Todo es todas las cosas
Después
de la primera “visión”, volví a Venecia por lo menos una docena de veces. La he
recorrido con detenimiento y he leído con interés y placer parte de lo mucho
que sobre ella se ha escrito, sobre su historia, su arte y sus costumbres.
Existe, además, una amplia narrativa situada en Venecia. En casi todas las
novelas no se le considera como un mero escenario, sino que se convierte en personaje;
a veces es ella la auténtica protagonista. Los puritanos, por formación, credo
o temperamento, tienden a demonizarla; en algunos, el rechazo coincide con una
atracción irresistible, y esa dualidad se transforma en delirio. Ruskin
describió con pasión cada una de sus piedras y al mismo tiempo vivía
horrorizado por los usos y costumbres de sus moradores. En el corazón de
Venecia se alberga el mal; es un foco de abominación; su poder contaminante es
obra del demonio, dicen. El inocente que se acerque a ella, en caso de escapar
lo hará ya con el alma dañada. A algunos ni siquiera esa gracia les es
permitida. Sucumben allí mismo; es el caso de Aschenbach, el de La muerte en
Venecia. Medio mundo se permite sermonearla, aleccionarla; intentan moralizarla,
redimirla de sus pecados y sus vicios; le exigen dejar de existir para purgar
sus pecados; se complacen en su decadencia; sólo el hundimiento, la muerte por
agua, lograría purificarla.
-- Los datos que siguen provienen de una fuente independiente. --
-- ==== Sys2Proof/WellFormed.lean ====
section
/-!
DEFINITION. Which commands are well formed: every field of an instruction names a register, condition,
format or part that the manual assigns (R180, R182, R211, R213, R222, R224), and every list that names
things names each once.
-/

namespace Sys2Proof

/-- A field that names an A register (R182). -/
def isAReg (r : BitVec 5) : Bool := decide (r.toNat ≤ 15)
/-- A field that names a transfer slot or a P register (R182). -/
def isXReg (r : BitVec 5) : Bool := decide (r.toNat ≤ 7)
/-- A field that names an epilogue program slot (R182). -/
def isEReg (r : BitVec 5) : Bool := decide (r.toNat ≤ 3)
/-- The IMM of VLD and VST: bits [39:37] reserved, base not 3 (R221, R222, R224). -/
def vImmGood (imm : BitVec 40) : Bool :=
  decide (imm.toNat / 2 ^ 37 = 0) && decide (imm.toNat / 2 ^ 35 % 4 ≠ 3)
/-- The MOD of VPACK and VUNPK: a format, a part that the format has, bit 5 reserved (R222, R224). -/
def packGood (mod : BitVec 6) : Bool :=
  decide (mod.toNat < 32) && decide (mod.toNat % 4 ≠ 3) &&
  (if mod.toNat % 4 = 0 then decide (mod.toNat / 4 ≤ 1) else decide (mod.toNat / 4 ≤ 3))

/-- Whether a command is well formed. -/
def wellFormed (i : Instr) : Bool :=
  match i with
  | .apertureWrite _ _ => true
  | .sqTailDoorbell _ _ => true
  | .cqHeadDoorbell _ _ => true
  | .packetFetch _ => true
  | .headerRetryTimeout _ => true
  | .chainTimeout _ => true
  | .createQueue _ => true
  | .deleteQueue _ => true
  | .resetQueue _ => true
  | .abort _ => true
  | .setPowerState _ => true
  | .powerStateExit => true
  | .createPod _ => true
  | .deletePod _ => true
  | .moveCores _ => true
  | .moveT1 _ => true
  | .moveObject _ => true
  | .moveQueue _ => true
  | .moveSlots _ => true
  | .createVolume _ _ => true
  | .deleteVolume _ => true
  | .read _ => true
  | .write _ => true
  | .discard _ => true
  | .secureDiscard _ => true
  | .loadModel _ _ => true
  | .unloadModel _ => true
  | .buildIndex _ _ => true
  | .insertCodes _ => true
  | .deleteCodes _ => true
  | .compactIndex _ => true
  | .deleteIndex _ => true
  | .submitJob _ _ => true
  | .invoke _ => true
  | .search _ => true
  | .reclaim _ => true
  | .endJob _ => true
  | .globalPersistentFlush => true
  | .spdmMessage _ => true
  | .ideKmMessage _ => true
  | .jobStart _ cores => cores.Nodup
  | .budgetExpiry _ => true
  | .cutGraceExpiry _ => true
  | .regionEnd _ _ => true
  | .nop _ => true
  | .b _ cond _ => decide (cond.toNat ≤ 8)
  | .call _ cond _ => decide (cond.toNat ≤ 8)
  | .ret _ => true
  | .mov _ _ _ => true
  | .movi _ _ _ => true
  | .movl _ _ _ _ => true
  | .add _ _ _ _ => true
  | .sub _ _ _ _ => true
  | .mul _ _ _ _ => true
  | .and _ _ _ _ => true
  | .or _ _ _ _ => true
  | .xor _ _ _ _ => true
  | .shl _ _ _ _ => true
  | .shr _ _ _ _ => true
  | .sar _ _ _ _ => true
  | .min _ _ _ _ => true
  | .max _ _ _ _ => true
  | .minu _ _ _ _ => true
  | .maxu _ _ _ _ => true
  | .cmp _ _ _ => true
  | .addi _ _ _ _ => true
  | .subi _ _ _ _ => true
  | .andi _ _ _ _ => true
  | .ori _ _ _ _ => true
  | .xori _ _ _ _ => true
  | .shli _ _ _ imm => decide (imm.toNat ≤ 63)
  | .shri _ _ _ imm => decide (imm.toNat ≤ 63)
  | .sari _ _ _ imm => decide (imm.toNat ≤ 63)
  | .cmpi _ _ _ => true
  | .muli _ _ _ _ => true
  | .mova _ d _ => isAReg d
  | .movs _ _ a => isAReg a
  | .adda _ d a _ => isAReg d && isAReg a
  | .addai _ d a _ => isAReg d && isAReg a
  | .ld _ _ _ _ => true
  | .st _ _ _ _ => true
  | .mvLoad _ d a _ _ _ _ => isXReg d && isAReg a
  | .mvStore _ d a _ _ _ direct => isXReg d && isAReg a && !direct
  | .mvSpread _ d a _ _ _ _ => isXReg d && isAReg a
  | .mvTload _ d a _ _ _ _ => isXReg d && isAReg a
  | .mvTstore _ d a _ _ _ direct => isXReg d && isAReg a && !direct
  | .mvWait _ d => isXReg d
  | .mvStat _ _ a => isXReg a
  | .passFp8 _ _ _ _ => true
  | .passBf16c _ _ _ _ => true
  | .passBf16 _ _ _ _ => true
  | .passBin _ _ _ _ => true
  | .prologueRun _ => true
  | .epilogueRun _ => true
  | .finishRun _ => true
  | .vracc _ _ _ _ => true
  | .vld _ _ imm => vImmGood imm
  | .vst _ _ imm => vImmGood imm
  | .vmov _ _ _ _ mod => decide (mod.toNat ≤ 3)
  | .vadd _ _ _ _ _ => true
  | .vsub _ _ _ _ _ => true
  | .vmul _ _ _ _ _ => true
  | .vfma _ _ _ _ _ => true
  | .vmax _ _ _ _ _ => true
  | .vmin _ _ _ _ _ => true
  | .vexp _ _ _ _ => true
  | .vrcp _ _ _ _ => true
  | .vrsqrt _ _ _ _ => true
  | .vredmax _ _ _ _ => true
  | .vredsum _ _ _ _ => true
  | .vcvt _ _ _ _ mod => decide (mod.toNat ≤ 2)
  | .vpack _ _ _ _ mod => packGood mod
  | .vunpk _ _ _ _ mod => packGood mod
  | .vcmplt _ _ d _ _ mod => isXReg d && decide (mod.toNat ≤ 1)
  | .vcmpeq _ _ d _ _ mod => isXReg d && decide (mod.toNat ≤ 1)
  | .vidx _ _ _ mod => decide (mod.toNat ≤ 3)
  | .vtk _ _ _ _ mod => decide (mod.toNat ≤ 3)
  | .rstat _ _ _ mod => decide (mod.toNat ≤ 2)
  | .rsget _ _ _ => true
  | .venc _ _ _ _ mod => decide (mod.toNat ≤ 15)
  | .estore _ imm => decide (1 ≤ imm.toNat ∧ imm.toNat ≤ 16384)
  | .cbload _ _ mod imm => decide (mod.toNat ≤ 3) && decide (imm.toNat ≤ 15)
  | .scset _ d _ => isEReg d
  | .scget _ d _ => isEReg d
  | .scadv _ d => isEReg d
  | .tkOn _ mod _ => decide (mod.toNat ≤ 1)
  | .tkOff _ => true
  | .tkStripe _ _ => true
  | .tkClr _ _ _ => true
  | .tkMerge _ _ _ _ _ _ => true
  | .srWalk _ _ => true
  | .srFilt _ _ => true
  | .fenceU _ => true
  | .bar _ => true
  | .cut _ => true
  | .take _ _ b => isAReg b
  | .sysrd _ _ imm => decide (imm.toNat ≤ 63)
  | .endI _ => true
  | .eload _ d _ _ => isEReg d
  | .transferStart _ _ => true
  | .arbiterGrant _ reqs _ => (reqs.map (fun r => r.requester)).Nodup
  | .holdCutOff _ => true
  | .promotionGrant _ _ => true
  | .promotionEnd _ _ _ => true
  | .tileFault _ => true
  | .jobFault _ _ => true
  | .coreFence _ _ => true
  | .heartbeatTimeout _ => true
  | .stagingProgram _ _ => true
  | .mergeStart _ locs => locs.Nodup
  | .logIdleTimeout _ locs => locs.Nodup
  | .mergeCommit _ => true
  | .superblockErase _ _ => true
  | .relocation _ _ => true
  | .journalCheckpoint => true
  | .stripeRebuild _ _ => true
  | .dieFail _ _ => true
  | .mapEntryRebuild _ => true
  | .listCompaction _ _ => true
  | .stewardListCommit _ => true
  | .autoCompaction _ => true
  | .rdReq _ _ => true
  | .rdRsp _ _ => true
  | .wrReq _ _ => true
  | .wrAck _ _ => true
  | .nak _ _ => true
  | .link _ _ => true
  | .key _ _ _ => true
  | .hello _ _ _ => true
  | .spoolRequestTimeout _ => true
  | .portTrainStart _ => true
  | .portTrainingDone _ _ => true
  | .fecLock _ => true
  | .portStateTimeout _ => true
  | .linkFrameTimeout _ => true
  | .fecLockLoss _ => true
  | .errorRateLimit _ => true
  | .rekeyTimer _ => true
  | .guardKeyWrite _ => true
  | .guardLockTimeout => true
  | .adminEnable _ => true
  | .adminDisable _ => true
  | .lcGo _ _ _ => true
  | .fwStage _ => true
  | .fwVerifyDone => true
  | .fwCommit _ _ _ => true
  | .cfOperationDone _ _ => true
  | .spoolIdWrite _ => true
  | .spoolPortEnableWrite _ _ => true
  | .exportWrite _ _ => true
  | .inboxWrite _ _ => true
  | .splitWrite _ => true
  | .rawRead _ => true
  | .flipArm _ _ => true
  | .snapNow _ => true
  | .dailiesRingWrite _ => true
  | .cntSelWrite _ _ => true
  | .sampleCfgWrite _ _ => true
  | .wideRegisterRead _ _ => true
  | .registerWrite _ _ _ => true
  | .periodicSnapshot => true
  | .counterFold _ => true
  | .tagSampleDone _ _ => true
  | .exactDrain _ => true
  | .meteringInterval _ => true
  | .powerThrottle _ => true
  | .thermalThrottle _ => true
  | .inletHigh _ => true
  | .thermalTrip _ => true
  | .holdupMeasure _ => true
  | .scrub _ => true
  | .selfTestPeriodic _ => true
  | .entropyTestFail _ => true
  | .watchdogExpiry => true
  | .powerApply _ => true
  | .powerLoss _ => true
  | .perstAssert => true
  | .perstRelease _ => true
  | .pwrdisAssert => true
  | .pwrdisRelease _ => true
  | .coolantFltAssert => true
  | .coolantFltRelease => true
  | .hostLinkReset _ => true
  | .malformedFrame _ _ => true
  | .illegalInstruction _ _ _ => true

end Sys2Proof
end

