/-- R222: VREDMAX and VREDSUM write the maximum and the once-rounded exact sum of the active elements of Va
into the active elements of Vd (that the guard also applies to Vd is the model's reading, log 16). With no active
element VREDMAX writes nothing. -/
def Sys2Proof.Safety.VectorReductions : Prop :=
  ∀ (s : State) (n : Fin 32) (j : Job) (u : DueRun) (r : Run) (g : Guard) (d a : BitVec 5),
    let xs := (s.core n.val).activeOf g a
    (InRun s n j u r (epiReg 14 g d a 0 0) → ∃ t, exec (.vredsum n g d a) s = .next t ∧
      WritesVector s t n r g d (fun _ => toF32 (Fv.sum (xs.map ofF32)))) ∧
    (InRun s n j u r (epiReg 13 g d a 0 0) → ∃ t, exec (.vredmax n g d a) s = .next t ∧
      WritesVector s t n r g d (fun _ => match xs with
        | [] => 0
        | x :: rest => rest.foldl max32 (max32 x x)))

/-- R222: VCMPLT and VCMPEQ write one bit of Pd per active element, comparing as integers or as numbers; the
other bits and every V register stay. -/
def Sys2Proof.Safety.VectorCompares : Prop :=
  ∀ (s : State) (n : Fin 32) (j : Job) (u : DueRun) (r : Run) (g : Guard) (d a b : BitVec 5) (mod : BitVec 6),
    d.toNat ≤ 7 → mod.toNat ≤ 1 →
    let c := s.core n.val
    ∀ row ∈ [(Instr.vcmplt n g d a b mod, epiReg 18 g d a b mod, fun x y : W32 =>
        if mod = 1 then decide (x.toInt < y.toInt) else (ofF32 x).lt (ofF32 y)),
      (Instr.vcmpeq n g d a b mod, epiReg 19 g d a b mod, fun x y : W32 =>
        if mod = 1 then decide (x = y) else (ofF32 x).same (ofF32 y))],
      InRun s n j u r row.2.1 →
      ∃ t, exec row.1 s = .next t ∧
        calm t = calm (s.modCore n.val (fun c => { c with
          pregs := (t.core n.val).pregs, run := some { r with pos := r.pos + 1 } })) ∧
        (∀ p < 8, p ≠ d.toNat → (t.core n.val).preg p = c.preg p) ∧
        ∀ l < 128, ((t.core n.val).preg d.toNat).getLsbD l =
          if c.active g l then row.2.2 (element c a l) (element c b l) else (c.preg d.toNat).getLsbD l

/-- R163, R222: VRACC reads accumulator Sa plus its number, of the lane row it names, of the tile whose run it
belongs to; a number past 15 names none, and what it writes then is open (log 14). -/
def Sys2Proof.Safety.AccumulatorReads : Prop :=
  ∀ (s : State) (n : Fin 32) (j : Job) (u : DueRun) (r : Run) (g : Guard) (d : BitVec 5) (mod : BitVec 6),
    InRun s n j u r (epiReg 0 g d 0 0 mod) →
    let acc := u.place.tile.sa + mod.toNat % 16
    ∃ t f, exec (.vracc n g d mod) s = .next t ∧ WritesVector s t n r g d f ∧ (acc ≤ 15 →
      f = fun l => Sparse.get (s.core n.val).acc (16 * (128 * (mod.toNat / 16) + l) + acc))

/-- R221, R222, R223: VLD reads and VST writes 64 bytes times the count in IMM, from a base of the tile plus an
offset; VLD leaves the rest of Vd, and VST every other byte, as it was. -/
def Sys2Proof.Safety.VectorMemory : Prop :=
  ∀ (s : State) (n : Fin 32) (j : Job) (u : DueRun) (r : Run) (d : BitVec 5) (imm : BitVec 40),
    let c := s.core n.val
    let p := u.place.tile.vAddr imm
    baseGood imm.toNat = true → c.epiBad p.1 p.2 = false → c.xfers = [] → c.osEcc = [] →
    (InRun s n j u r (epiImm 1 d imm) → ∃ t, exec (.vld n d imm) s = .next t ∧
      calm t = calm (s.modCore n.val (fun c => { c with
        vregs := (t.core n.val).vregs, run := some { r with pos := r.pos + 1 } })) ∧
      ∀ (v : BitVec 5), ∀ l < 128, element (t.core n.val) v l =
        if v = d ∧ 4 * l < p.2 then BitVec.ofNat 32 (Mem.field c.os (p.1 + 4 * l) 4) else element c v l) ∧
    (InRun s n j u r (epiImm 2 d imm) → (s.flip (osFlip n.val)).armed = false →
      ∃ t, exec (.vst n d imm) s = .next t ∧
      calm t = calm (s.modCore n.val (fun c => { c with
        os := (t.core n.val).os, run := some { r with pos := r.pos + 1 } })) ∧
      ∀ i, Sparse.get (t.core n.val).os i =
        if p.1 ≤ i ∧ i < p.1 + p.2 then
          BitVec.ofNat 8 ((element c d ((i - p.1) / 4)).toNat / 256 ^ ((i - p.1) % 4))
        else Sparse.get c.os i)

/-- R173, R174, R222: VTK offers each active element of Va, as a BF16 score with the element of Vb as its tag, to the
list of its lane; a NaN is no candidate; only those lists, which lie in the lane weight buffers, change. -/
def Obligations.VectorTopK : Prop :=
  ∀ (s : State) (n : Fin 32) (j : Job) (u : DueRun) (r : Run) (g : Guard) (a b : BitVec 5) (mod : BitVec 6),
    let c := s.core n.val
    InRun s n j u r (epiReg 21 g 0 a b mod) → mod.toNat ≤ 3 → c.topk.on = true → c.topk.score = true →
    listsWf c.topk = true → Sparse.wf c.topk.counts = true → c.lwbEcc = [] →
    ∃ t, exec (.vtk n g a b mod) s = .next t ∧
      calm t = calm (s.modCore n.val (fun c => { c with
        lwb := (t.core n.val).lwb, topk := { c.topk with counts := (t.core n.val).topk.counts }
        run := some { r with pos := r.pos + 1 } })) ∧
      (∀ i, i / 8192 / 128 ≠ mod.toNat ∨ i % 8192 < 6144 →
        Sparse.get (t.core n.val).lwb i = Sparse.get c.lwb i) ∧
      (∀ lane, lane / 128 ≠ mod.toNat → (t.core n.val).topk.count lane = c.topk.count lane) ∧
      ∀ l < 128, (t.core n.val).tkList (128 * mod.toNat + l) =
        if c.active g l then
          match scoreKey (toBf16 (ofF32 (element c a l))) with
          | some k => (tkOffer true c.topk.kLane (tkEntry k (element c b l).toNat)
              (c.tkList (128 * mod.toNat + l))).1
          | none => c.tkList (128 * mod.toNat + l)
        else c.tkList (128 * mod.toNat + l)

/-- R267, R268, R269: RSTAT adds the active elements of Va to the statistic that its order in the run names;
RSGET writes the completed value of the next statistic of the phase before into every element of Vd. -/
def Obligations.RowStatistics : Prop :=
  ∀ (s : State) (n : Fin 32) (j : Job) (u : DueRun) (r : Run) (g : Guard) (d a : BitVec 5) (mod : BitVec 6),
    let c := s.core n.val
    let p := u.place
    let rows := dAccCount p.tile.desc
    dRowstat p.tile.desc = true →
    (InRun s n j u r (epiReg 22 g 0 a 0 mod) → mod.toNat ≤ 2 → ∃ t r', exec (.rstat n g a mod) s = .next t ∧
      calm t = calm (s.modCore n.val (fun c => { c with run := some r' })) ∧
      r'.pos = r.pos + 1 ∧ r'.rsget = r.rsget ∧ r'.rstat = r.rstat.set mod.toNat (r.rstat.getD mod.toNat 0 + 1) ∧
      statOf r'.stats p.phase mod.toNat (r.rstat.getD mod.toNat 0 % rows) =
        (c.activeOf g a).foldl Stat.addElement
          (statOf r.stats p.phase mod.toNat (r.rstat.getD mod.toNat 0 % rows))) ∧
    (InRun s n j u r (epiReg 23 g d 0 0 0) → ∃ t, exec (.rsget n g d) s = .next t ∧
      calm t = calm (s.modCore n.val (fun c => { c with
        vregs := (t.core n.val).vregs, run := some { r with pos := r.pos + 1, rsget := r.rsget + 1 } })) ∧
      (∀ l < 128, element (t.core n.val) d l =
        (let i := r.rsget % (p.kinds.length * rows)
         statOf p.stats (p.phase - 1) (p.kinds.getD (i / rows) 0) (i % rows)).value) ∧
      ∀ v, v ≠ d → ∀ l < 128, element (t.core n.val) v l = element c v l)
Los defensores utilizan argumentos a veces
desconcertantes. Berenson se extasía en su color. Le maravilla enfrentarse con
una escuela de pintura tan extraordinaria, la única en Italia que carece de
“primitivos”, puesto que nace ya con un puñado de obras maestras. El célebre
esteta afirma que Venecia fue la primera nación moderna de Europa, pero las
razones con que sostiene su aserto parecen bastante paradójicas: “Como Venecia
fue ajena a la gloria individual, los mantenedores de ésta, que eran los
humanistas, hallaron en su recinto escaso estímulo; y esa circunstancia les ahorró
a los venecianos ser absorbidos por la arqueología, la filosofía y la ciencia
pura... de ahí que el gusto por la belleza no se viera perturbado en su
desarrollo”. La pintura veneciana está hecha, y lo sostiene en diversas
ocasiones, para ser sencillamente un objeto de placer. Lo que destaca Berenson,
su admiración por los cuerpos bellos y saludables, el amor a los atavíos
coloridos y suntuosos, la disposición al placer, al carnaval, al uso permanente
de la máscara y la prodigalidad erótica es lo que aterroriza a los puritanos.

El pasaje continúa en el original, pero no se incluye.